[Data shown Boundary: Start]

/-- Major 0x20, by its function code or subop. -/
def decode20 (w : Nat) : Option Instr :=
  match fld w 21 3 with
  | 0 => some (.redaddI (Reg.ofNat (fld w 14 7)) (Reg.ofNat (fld w 7 7)) (Reg.ofNat (fld w 0 7)))
  | 1 => some (.redminI (Reg.ofNat (fld w 14 7)) (Reg.ofNat (fld w 7 7)) (Reg.ofNat (fld w 0 7)))
  | 2 => some (.redmaxI (Reg.ofNat (fld w 14 7)) (Reg.ofNat (fld w 7 7)) (Reg.ofNat (fld w 0 7)))
  | 3 => some (.redand (Reg.ofNat (fld w 14 7)) (Reg.ofNat (fld w 7 7)) (Reg.ofNat (fld w 0 7)))
  | 4 => some (.redor (Reg.ofNat (fld w 14 7)) (Reg.ofNat (fld w 7 7)) (Reg.ofNat (fld w 0 7)))
  | 5 => some (.redaddF32 (Reg.ofNat (fld w 14 7)) (Reg.ofNat (fld w 7 7)) (Reg.ofNat (fld w 0 7)))
  | 6 => some (.scanI (Reg.ofNat (fld w 14 7)) (Reg.ofNat (fld w 7 7)) (Reg.ofNat (fld w 0 7)))
  | 7 => some (.scanF32 (Reg.ofNat (fld w 14 7)) (Reg.ofNat (fld w 7 7)) (Reg.ofNat (fld w 0 7)))
  | _ => none

/-- Major 0x21, by its function code or subop. -/
def decode21 (w : Nat) : Option Instr :=
  match fld w 16 8 with
  | 0 => (CtlReg.ofCode (fld w 4 5)).bind fun r => some (.reads (Reg.ofNat (fld w 9 7)) r)
  | 1 => (CtlReg.ofCode (fld w 4 5)).bind fun r => some (.writes (Reg.ofNat (fld w 9 7)) r)
  | 2 => some (.srec (Reg.ofNat (fld w 9 7)) (BitVec.ofNat 4 (fld w 5 4)))
  | 3 => some (.rngseed (Reg.ofNat (fld w 9 7)))
  | 4 => some (.rngnext (Reg.ofNat (fld w 9 7)))
  | 5 => (maskOf (fld w 5 4)).bind fun k => some (.ktov (Reg.ofNat (fld w 9 7)) k)
  | 6 => (maskOf (fld w 12 4)).bind fun k => some (.vtok k (Reg.ofNat (fld w 5 7)))
  | 7 => some (.movri (Reg.ofNat (fld w 9 7)) (Reg.ofNat (fld w 2 7)))
  | 8 => some (.movir (Reg.ofNat (fld w 9 7)) (Reg.ofNat (fld w 2 7)))
  | _ => none

/-- Major 0x2B, by its function code or subop. -/
def decode2B (w : Nat) : Option Instr :=
  match fld w 16 8 with
  | 0 => (Scope.ofCode (fld w 13 3)).bind fun p => some (.fence p)
  | 1 => (Scope.ofCode (fld w 13 3)).bind fun p => some (.acq p)
  | 2 => (Scope.ofCode (fld w 13 3)).bind fun p => some (.rel p)
  | 3 => some (.commit)
  | 4 => some (.monitor (Reg.ofNat (fld w 9 7)))
  | 5 => some (.waitm)
  | _ => none

/-- Major 0x2D, by its function code or subop. -/
def decode2D (w : Nat) : Option Instr :=
  match fld w 20 4 with
  | 0 => (maskOf (fld w 16 4)).bind fun k => some (.join k)
  | 1 => (maskOf (fld w 16 4)).bind fun k => some (.leave k)
  | 2 => (maskOf (fld w 16 4)).bind fun k => some (.waitk k)
  | 3 => (maskOf (fld w 16 4)).bind fun k => (maskOf (fld w 12 4)).bind fun a => (maskOf (fld w 8 4)).bind fun b => some (.kand k a b)
  | 4 => (maskOf (fld w 16 4)).bind fun k => (maskOf (fld w 12 4)).bind fun a => (maskOf (fld w 8 4)).bind fun b => some (.kor k a b)
  | 5 => (maskOf (fld w 16 4)).bind fun k => (maskOf (fld w 12 4)).bind fun a => (maskOf (fld w 8 4)).bind fun b => some (.kxor k a b)
  | 6 => (maskOf (fld w 16 4)).bind fun k => (maskOf (fld w 12 4)).bind fun a => some (.knot k a)
  | 7 => (maskOf (fld w 16 4)).bind fun k => some (.kset k (bitOf (fld w 0 1)))
  | _ => none

/-- Major 0x30, by its function code or subop. -/
def decode30 (w : Nat) : Option Instr :=
  match fld w 21 3 with
  | 0 => some (.jmp (Reg.ofNat (fld w 7 7)))
  | 1 => some (.callr (Reg.ofNat (fld w 7 7)))
  | 2 => some (.ret (Reg.ofNat (fld w 7 7)))
  | _ => none

/-- Major 0x32, by its function code or subop. -/
def decode32 (w : Nat) : Option Instr :=
  match fld w 16 8 with
  | 0 => some (.trap (BitVec.ofNat 8 (fld w 8 8)))
  | 1 => some (.brk (BitVec.ofNat 16 (fld w 0 16)))
  | 2 => some (.eret)
  | 3 => some (.exit)
  | 4 => (Grant.ofCode (fld w 0 3)).bind fun g => some (.xacq g)
  | 5 => (Grant.ofCode (fld w 0 3)).bind fun g => some (.xrel g)
  | 6 => some (.yield)
  | 7 => some (.barWg (BitVec.ofNat 4 (fld w 0 4)))
  | 8 => some (.barGang (BitVec.ofNat 4 (fld w 0 4)))
  | 9 => some (.sigdec (Reg.ofNat (fld w 9 7)) (Reg.ofNat (fld w 2 7)))
  | 10 => some (.nrec (Reg.ofNat (fld w 9 7)) (Reg.ofNat (fld w 2 7)))
  | _ => none
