-- ==== Sys2Proof/Machine/Map.lean ====
section
/-! DEFINITION. Finite maps from numbers as sorted association lists in one canonical form: keys strictly rise and no
entry holds the value an unlisted key reads as, so equal maps are equal lists. Memory is such a list of Host.Cell; so are
a thread's vector registers, a wave's uniform registers and an accumulator tile. Laws in Sys2Proof/Laws/Map.lean. -/

namespace Sys2Proof.Machine

/-- A finite map; what an unlisted key reads as is an argument of its operations. -/
abbrev Map (α : Type) := List (Nat × α)

namespace Map

variable {α : Type}

/-- The value at key `a`; an unlisted key reads `d`. -/
def get (d : α) : Map α → Nat → α
  | [], _ => d
  | (k, v) :: m, a => if k = a then v else get d m a

/-- The map without key `a`. -/
def erase (m : Map α) (a : Nat) : Map α := m.filter fun p => p.1 != a

/-- `(a, v)` put before the first larger key. -/
def insert (a : Nat) (v : α) : Map α → Map α
  | [] => [(a, v)]
  | (k, w) :: m => if a < k then (a, v) :: (k, w) :: m else (k, w) :: insert a v m

/-- The map with `v` at key `a`; writing what an unlisted key reads as removes the entry. -/
def set [DecidableEq α] (d : α) (m : Map α) (a : Nat) (v : α) : Map α :=
  if v = d then m.erase a else (m.erase a).insert a v

/-- Keys strictly rise from `lo` up and no entry holds `d`. -/
def wfFrom [DecidableEq α] (d : α) : Nat → Map α → Bool
  | _, [] => true
  | lo, (k, v) :: m => lo ≤ k && v ≠ d && wfFrom d (k + 1) m

/-- The canonical form. -/
def wf [DecidableEq α] (d : α) (m : Map α) : Bool := wfFrom d 0 m

end Map

/-- Memory: bytes by address (R5). A byte that nothing has written reads zero: every memory is wiped at reset (R389). -/
abbrev Memory := List Host.Cell

namespace Memory

/-- One byte. -/
def read (m : Memory) (a : Nat) : Byte := Map.get 0#8 m a

/-- One byte written. -/
def write (m : Memory) (a : Nat) (b : Byte) : Memory := Map.set 0#8 m a b

/-- The canonical form of a memory. -/
def wf (m : Memory) : Bool := Map.wf 0#8 m

/-- `n` bytes from `a` up, as one little-endian number (R5). -/
def readNat (m : Memory) (a : Nat) : Nat → Nat
  | 0 => 0
  | n + 1 => (read m a).toNat + 256 * readNat m (a + 1) n

/-- The `n` low bytes of `x` written little-endian from `a` up (R5). -/
def writeNat (m : Memory) (a : Nat) : Nat → Nat → Memory
  | 0, _ => m
  | n + 1, x => writeNat (write m a (BitVec.ofNat 8 x)) (a + 1) n (x / 256)

end Memory

end Sys2Proof.Machine
end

[Data shown Boundary: End]

Each line that contains the string "Machine" should be copied from the data above.

__Task answer__
-- ==== Sys2Proof/Machine/Map.lean ====
namespace Sys2Proof.Machine
end Sys2Proof.Machine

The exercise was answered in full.